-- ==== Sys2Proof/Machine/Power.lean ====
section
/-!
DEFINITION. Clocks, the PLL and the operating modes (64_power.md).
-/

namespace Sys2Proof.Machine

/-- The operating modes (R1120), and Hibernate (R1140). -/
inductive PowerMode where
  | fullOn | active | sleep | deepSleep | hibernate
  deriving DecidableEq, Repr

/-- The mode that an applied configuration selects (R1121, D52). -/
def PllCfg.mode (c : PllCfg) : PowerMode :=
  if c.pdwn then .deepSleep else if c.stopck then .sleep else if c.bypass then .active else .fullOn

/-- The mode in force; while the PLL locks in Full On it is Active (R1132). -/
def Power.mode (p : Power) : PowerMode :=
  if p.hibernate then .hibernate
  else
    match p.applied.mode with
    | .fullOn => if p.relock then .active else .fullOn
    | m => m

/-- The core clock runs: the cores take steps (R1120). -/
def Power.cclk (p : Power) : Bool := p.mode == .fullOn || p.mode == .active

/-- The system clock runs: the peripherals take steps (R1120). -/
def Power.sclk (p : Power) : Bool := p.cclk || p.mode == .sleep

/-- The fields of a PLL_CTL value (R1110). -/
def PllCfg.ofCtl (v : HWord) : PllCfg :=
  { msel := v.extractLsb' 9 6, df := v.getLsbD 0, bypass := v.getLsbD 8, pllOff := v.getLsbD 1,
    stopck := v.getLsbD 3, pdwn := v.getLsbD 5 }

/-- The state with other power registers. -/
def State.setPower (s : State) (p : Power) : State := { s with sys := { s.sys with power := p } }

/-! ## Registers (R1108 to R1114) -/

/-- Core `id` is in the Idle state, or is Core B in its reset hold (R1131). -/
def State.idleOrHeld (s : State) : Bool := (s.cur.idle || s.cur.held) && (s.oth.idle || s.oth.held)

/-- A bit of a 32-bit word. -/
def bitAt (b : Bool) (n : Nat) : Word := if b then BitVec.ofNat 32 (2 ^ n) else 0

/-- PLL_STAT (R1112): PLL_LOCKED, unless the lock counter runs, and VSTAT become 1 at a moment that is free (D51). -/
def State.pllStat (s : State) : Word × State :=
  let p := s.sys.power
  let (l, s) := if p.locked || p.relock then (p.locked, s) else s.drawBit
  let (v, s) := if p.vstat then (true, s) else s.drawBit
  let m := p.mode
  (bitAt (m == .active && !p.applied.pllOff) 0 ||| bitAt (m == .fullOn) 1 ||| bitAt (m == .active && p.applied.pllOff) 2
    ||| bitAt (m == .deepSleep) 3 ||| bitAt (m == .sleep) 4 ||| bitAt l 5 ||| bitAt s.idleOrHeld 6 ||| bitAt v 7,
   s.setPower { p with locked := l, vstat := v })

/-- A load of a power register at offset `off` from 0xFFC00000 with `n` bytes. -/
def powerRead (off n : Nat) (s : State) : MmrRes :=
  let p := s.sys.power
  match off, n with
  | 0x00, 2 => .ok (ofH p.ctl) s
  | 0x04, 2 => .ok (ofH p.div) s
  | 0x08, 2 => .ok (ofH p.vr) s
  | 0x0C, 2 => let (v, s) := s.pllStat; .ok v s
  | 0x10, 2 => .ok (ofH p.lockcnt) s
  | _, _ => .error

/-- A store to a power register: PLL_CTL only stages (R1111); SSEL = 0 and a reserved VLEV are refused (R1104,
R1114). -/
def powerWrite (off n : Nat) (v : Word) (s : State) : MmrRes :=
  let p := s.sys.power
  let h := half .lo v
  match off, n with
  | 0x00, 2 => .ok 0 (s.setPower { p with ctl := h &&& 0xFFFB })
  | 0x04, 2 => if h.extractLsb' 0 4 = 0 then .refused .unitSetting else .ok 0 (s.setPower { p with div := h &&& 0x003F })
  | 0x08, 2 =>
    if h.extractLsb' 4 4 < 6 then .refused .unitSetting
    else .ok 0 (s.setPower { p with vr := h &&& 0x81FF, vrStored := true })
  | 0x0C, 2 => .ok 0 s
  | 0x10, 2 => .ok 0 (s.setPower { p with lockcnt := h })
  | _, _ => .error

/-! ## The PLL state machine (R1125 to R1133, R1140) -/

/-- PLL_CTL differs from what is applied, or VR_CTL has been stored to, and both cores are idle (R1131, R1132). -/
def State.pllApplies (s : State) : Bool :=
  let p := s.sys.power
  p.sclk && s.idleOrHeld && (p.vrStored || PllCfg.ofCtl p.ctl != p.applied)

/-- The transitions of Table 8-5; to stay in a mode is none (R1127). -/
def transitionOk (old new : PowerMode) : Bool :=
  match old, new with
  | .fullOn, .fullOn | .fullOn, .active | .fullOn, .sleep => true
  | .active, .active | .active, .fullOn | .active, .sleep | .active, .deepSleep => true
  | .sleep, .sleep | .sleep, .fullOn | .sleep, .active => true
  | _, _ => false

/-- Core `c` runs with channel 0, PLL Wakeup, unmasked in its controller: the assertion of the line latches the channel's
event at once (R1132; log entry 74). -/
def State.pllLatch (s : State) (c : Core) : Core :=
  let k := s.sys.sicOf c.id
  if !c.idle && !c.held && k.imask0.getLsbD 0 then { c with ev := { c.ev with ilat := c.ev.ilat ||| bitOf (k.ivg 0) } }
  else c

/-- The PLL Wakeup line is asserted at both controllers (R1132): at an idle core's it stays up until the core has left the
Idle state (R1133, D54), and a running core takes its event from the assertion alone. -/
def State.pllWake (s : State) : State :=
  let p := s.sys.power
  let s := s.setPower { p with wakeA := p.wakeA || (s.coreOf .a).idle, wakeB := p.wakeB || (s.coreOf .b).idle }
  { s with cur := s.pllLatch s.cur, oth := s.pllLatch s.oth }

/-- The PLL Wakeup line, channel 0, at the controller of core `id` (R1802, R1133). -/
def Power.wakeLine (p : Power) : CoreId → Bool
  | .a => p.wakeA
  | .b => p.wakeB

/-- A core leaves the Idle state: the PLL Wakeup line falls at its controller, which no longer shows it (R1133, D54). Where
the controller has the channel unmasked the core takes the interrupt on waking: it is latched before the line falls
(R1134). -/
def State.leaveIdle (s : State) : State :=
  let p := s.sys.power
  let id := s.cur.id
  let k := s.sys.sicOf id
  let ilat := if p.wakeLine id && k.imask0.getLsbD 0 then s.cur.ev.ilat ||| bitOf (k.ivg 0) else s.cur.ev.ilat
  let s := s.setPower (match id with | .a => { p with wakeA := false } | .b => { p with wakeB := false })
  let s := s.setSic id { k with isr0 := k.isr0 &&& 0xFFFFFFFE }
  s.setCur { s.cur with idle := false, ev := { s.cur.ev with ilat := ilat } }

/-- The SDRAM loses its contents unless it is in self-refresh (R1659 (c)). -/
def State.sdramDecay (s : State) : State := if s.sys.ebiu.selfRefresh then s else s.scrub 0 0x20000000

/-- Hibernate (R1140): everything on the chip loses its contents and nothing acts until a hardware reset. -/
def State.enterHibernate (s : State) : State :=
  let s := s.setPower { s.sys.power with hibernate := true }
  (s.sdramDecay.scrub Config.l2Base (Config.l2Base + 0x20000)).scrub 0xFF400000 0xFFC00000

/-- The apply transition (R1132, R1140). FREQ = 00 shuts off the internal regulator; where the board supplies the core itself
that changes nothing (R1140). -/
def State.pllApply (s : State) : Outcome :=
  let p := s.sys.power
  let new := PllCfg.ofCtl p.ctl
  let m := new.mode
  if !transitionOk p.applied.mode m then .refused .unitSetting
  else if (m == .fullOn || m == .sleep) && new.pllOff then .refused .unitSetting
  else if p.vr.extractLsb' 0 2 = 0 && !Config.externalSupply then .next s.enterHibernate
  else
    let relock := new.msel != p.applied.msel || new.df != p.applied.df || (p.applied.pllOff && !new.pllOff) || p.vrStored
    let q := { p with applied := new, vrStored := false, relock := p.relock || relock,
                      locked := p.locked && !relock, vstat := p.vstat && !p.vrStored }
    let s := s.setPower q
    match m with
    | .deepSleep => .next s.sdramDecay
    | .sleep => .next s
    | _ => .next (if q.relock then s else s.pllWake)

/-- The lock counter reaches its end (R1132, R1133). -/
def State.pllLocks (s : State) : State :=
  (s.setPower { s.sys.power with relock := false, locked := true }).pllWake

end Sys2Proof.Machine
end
|---|
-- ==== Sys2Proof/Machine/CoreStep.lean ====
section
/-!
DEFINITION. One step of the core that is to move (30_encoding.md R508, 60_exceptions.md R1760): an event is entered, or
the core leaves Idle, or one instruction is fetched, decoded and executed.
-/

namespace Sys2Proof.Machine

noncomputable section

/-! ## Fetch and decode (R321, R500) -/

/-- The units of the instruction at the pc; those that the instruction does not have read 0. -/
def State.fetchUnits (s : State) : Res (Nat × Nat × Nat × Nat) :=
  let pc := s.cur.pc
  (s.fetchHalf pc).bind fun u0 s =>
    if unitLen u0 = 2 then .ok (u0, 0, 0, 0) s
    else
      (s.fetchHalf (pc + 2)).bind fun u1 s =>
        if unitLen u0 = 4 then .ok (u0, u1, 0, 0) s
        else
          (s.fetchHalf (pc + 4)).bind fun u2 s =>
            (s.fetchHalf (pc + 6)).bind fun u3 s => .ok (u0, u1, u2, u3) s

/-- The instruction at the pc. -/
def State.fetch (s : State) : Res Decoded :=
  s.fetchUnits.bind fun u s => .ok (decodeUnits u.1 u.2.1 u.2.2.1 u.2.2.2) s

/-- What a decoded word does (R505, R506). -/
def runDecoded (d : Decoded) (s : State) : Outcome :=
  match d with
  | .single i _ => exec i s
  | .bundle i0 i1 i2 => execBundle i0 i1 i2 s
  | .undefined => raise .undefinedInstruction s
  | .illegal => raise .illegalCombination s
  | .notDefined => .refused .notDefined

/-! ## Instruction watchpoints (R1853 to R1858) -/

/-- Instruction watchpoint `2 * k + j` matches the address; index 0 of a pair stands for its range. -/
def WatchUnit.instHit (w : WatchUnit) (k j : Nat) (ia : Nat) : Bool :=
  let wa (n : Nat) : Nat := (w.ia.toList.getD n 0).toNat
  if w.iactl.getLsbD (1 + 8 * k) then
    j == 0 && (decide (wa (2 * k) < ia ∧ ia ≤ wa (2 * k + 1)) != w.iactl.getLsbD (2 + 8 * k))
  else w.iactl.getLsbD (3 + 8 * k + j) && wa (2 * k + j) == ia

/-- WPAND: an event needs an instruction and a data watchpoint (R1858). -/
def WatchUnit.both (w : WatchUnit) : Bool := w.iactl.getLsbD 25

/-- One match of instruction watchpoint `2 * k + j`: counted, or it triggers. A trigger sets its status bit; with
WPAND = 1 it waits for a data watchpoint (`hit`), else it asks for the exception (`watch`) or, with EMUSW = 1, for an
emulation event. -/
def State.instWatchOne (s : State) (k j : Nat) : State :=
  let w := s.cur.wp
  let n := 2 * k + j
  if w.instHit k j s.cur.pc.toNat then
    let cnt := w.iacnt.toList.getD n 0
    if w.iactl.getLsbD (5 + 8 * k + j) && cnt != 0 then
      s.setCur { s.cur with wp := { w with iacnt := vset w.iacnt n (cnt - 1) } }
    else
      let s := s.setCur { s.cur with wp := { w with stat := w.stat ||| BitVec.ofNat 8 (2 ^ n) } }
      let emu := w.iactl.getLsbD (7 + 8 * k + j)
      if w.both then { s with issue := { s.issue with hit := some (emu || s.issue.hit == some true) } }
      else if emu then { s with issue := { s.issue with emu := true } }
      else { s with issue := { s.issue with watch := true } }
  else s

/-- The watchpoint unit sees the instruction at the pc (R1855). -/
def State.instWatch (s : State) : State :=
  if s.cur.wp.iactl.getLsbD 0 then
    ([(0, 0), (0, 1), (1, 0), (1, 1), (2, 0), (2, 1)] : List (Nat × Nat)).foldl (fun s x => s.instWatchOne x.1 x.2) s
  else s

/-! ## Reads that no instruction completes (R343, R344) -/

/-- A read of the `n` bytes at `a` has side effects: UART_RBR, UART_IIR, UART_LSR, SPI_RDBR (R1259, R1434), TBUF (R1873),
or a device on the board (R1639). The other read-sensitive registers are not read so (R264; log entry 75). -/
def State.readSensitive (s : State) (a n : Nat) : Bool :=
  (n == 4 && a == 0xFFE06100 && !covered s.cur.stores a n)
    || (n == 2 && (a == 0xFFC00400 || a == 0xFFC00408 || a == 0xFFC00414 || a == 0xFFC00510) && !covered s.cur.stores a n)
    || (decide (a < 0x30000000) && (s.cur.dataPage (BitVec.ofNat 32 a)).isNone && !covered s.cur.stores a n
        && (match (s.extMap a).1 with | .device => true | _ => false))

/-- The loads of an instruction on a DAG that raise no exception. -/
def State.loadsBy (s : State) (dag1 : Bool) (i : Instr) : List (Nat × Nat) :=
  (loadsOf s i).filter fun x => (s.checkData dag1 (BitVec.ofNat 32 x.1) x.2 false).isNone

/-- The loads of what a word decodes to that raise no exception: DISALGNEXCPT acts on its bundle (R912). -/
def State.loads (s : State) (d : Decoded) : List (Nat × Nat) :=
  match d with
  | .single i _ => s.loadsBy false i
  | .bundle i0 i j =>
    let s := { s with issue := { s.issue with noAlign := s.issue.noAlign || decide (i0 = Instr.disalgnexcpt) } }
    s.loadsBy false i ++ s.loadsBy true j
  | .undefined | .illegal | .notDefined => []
|---|
YOUR OBJECTIVE:
Tally, in the data above, the lines where the word "wakeB" occurs, and give the figure alone.

RESULT FOR THIS EXERCISE:
3